## Activity:
Look through the data below for the line with "outputs follow. -/", and transcribe it exactly together with each line after it up to and including the line with "exact s.ppsAll_only.mono _ rfl". Give nothing else.

### Given information

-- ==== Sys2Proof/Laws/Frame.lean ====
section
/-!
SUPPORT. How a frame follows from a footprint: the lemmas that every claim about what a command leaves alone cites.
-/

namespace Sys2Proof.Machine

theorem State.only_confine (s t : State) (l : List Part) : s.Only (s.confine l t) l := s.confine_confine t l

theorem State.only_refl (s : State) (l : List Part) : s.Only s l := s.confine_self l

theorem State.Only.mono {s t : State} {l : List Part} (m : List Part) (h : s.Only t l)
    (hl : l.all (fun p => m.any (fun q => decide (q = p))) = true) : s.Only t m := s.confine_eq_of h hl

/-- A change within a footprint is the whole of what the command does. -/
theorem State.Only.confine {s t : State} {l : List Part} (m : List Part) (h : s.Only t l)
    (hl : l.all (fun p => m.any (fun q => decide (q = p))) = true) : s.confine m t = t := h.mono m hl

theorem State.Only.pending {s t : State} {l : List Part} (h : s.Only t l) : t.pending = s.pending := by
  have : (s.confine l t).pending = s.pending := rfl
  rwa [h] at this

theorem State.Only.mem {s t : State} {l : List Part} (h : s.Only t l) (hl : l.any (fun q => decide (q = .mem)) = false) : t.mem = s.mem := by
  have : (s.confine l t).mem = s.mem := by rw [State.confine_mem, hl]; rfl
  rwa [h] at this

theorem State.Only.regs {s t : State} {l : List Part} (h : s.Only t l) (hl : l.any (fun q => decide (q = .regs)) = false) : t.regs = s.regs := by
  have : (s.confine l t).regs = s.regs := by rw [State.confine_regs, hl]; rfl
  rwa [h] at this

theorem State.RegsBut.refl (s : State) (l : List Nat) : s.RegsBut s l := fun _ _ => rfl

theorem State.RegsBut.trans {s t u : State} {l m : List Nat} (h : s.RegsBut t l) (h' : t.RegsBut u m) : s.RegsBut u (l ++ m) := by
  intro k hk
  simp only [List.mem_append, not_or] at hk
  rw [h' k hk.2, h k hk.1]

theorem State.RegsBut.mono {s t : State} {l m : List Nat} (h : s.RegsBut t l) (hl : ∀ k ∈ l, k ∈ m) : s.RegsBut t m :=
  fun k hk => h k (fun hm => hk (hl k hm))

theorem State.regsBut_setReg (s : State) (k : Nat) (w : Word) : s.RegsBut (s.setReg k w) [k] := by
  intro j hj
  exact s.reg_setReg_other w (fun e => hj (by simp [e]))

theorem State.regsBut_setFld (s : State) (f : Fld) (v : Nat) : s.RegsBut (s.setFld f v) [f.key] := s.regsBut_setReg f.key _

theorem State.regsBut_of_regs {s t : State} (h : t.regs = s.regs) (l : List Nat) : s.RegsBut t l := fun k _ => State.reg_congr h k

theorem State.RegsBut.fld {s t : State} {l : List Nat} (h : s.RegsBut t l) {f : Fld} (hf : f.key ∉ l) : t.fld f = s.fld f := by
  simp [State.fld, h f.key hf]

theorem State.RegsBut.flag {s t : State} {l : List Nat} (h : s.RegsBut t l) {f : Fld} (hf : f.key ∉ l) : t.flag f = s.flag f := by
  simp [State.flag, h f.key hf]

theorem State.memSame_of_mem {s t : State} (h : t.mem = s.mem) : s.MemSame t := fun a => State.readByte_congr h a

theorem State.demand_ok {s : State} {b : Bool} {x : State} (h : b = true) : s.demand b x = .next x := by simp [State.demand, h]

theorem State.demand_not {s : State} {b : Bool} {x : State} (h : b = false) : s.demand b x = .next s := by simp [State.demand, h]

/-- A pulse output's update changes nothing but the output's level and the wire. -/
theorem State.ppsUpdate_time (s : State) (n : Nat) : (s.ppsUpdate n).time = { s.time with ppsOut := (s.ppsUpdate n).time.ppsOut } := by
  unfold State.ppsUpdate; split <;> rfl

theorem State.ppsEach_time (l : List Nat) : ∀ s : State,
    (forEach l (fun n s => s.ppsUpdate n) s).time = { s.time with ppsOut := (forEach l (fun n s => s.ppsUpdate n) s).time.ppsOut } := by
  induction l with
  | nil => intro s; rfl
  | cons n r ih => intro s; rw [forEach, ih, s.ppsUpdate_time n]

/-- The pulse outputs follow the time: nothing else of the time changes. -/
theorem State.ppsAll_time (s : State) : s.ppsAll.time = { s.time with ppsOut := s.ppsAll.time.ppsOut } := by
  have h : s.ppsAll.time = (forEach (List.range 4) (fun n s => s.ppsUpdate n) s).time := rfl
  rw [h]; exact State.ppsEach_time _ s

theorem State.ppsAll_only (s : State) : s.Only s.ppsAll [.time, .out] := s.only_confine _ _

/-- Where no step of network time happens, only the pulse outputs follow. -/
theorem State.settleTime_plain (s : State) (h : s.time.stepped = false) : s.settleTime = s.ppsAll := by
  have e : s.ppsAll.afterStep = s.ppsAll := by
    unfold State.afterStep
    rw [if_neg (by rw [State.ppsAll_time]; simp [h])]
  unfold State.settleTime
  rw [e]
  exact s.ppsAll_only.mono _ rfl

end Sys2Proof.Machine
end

######

## Response:
/-- Where no step of network time happens, only the pulse outputs follow. -/
theorem State.settleTime_plain (s : State) (h : s.time.stepped = false) : s.settleTime = s.ppsAll := by
  have e : s.ppsAll.afterStep = s.ppsAll := by
    unfold State.afterStep
    rw [if_neg (by rw [State.ppsAll_time]; simp [h])]
  unfold State.settleTime
  rw [e]
  exact s.ppsAll_only.mono _ rfl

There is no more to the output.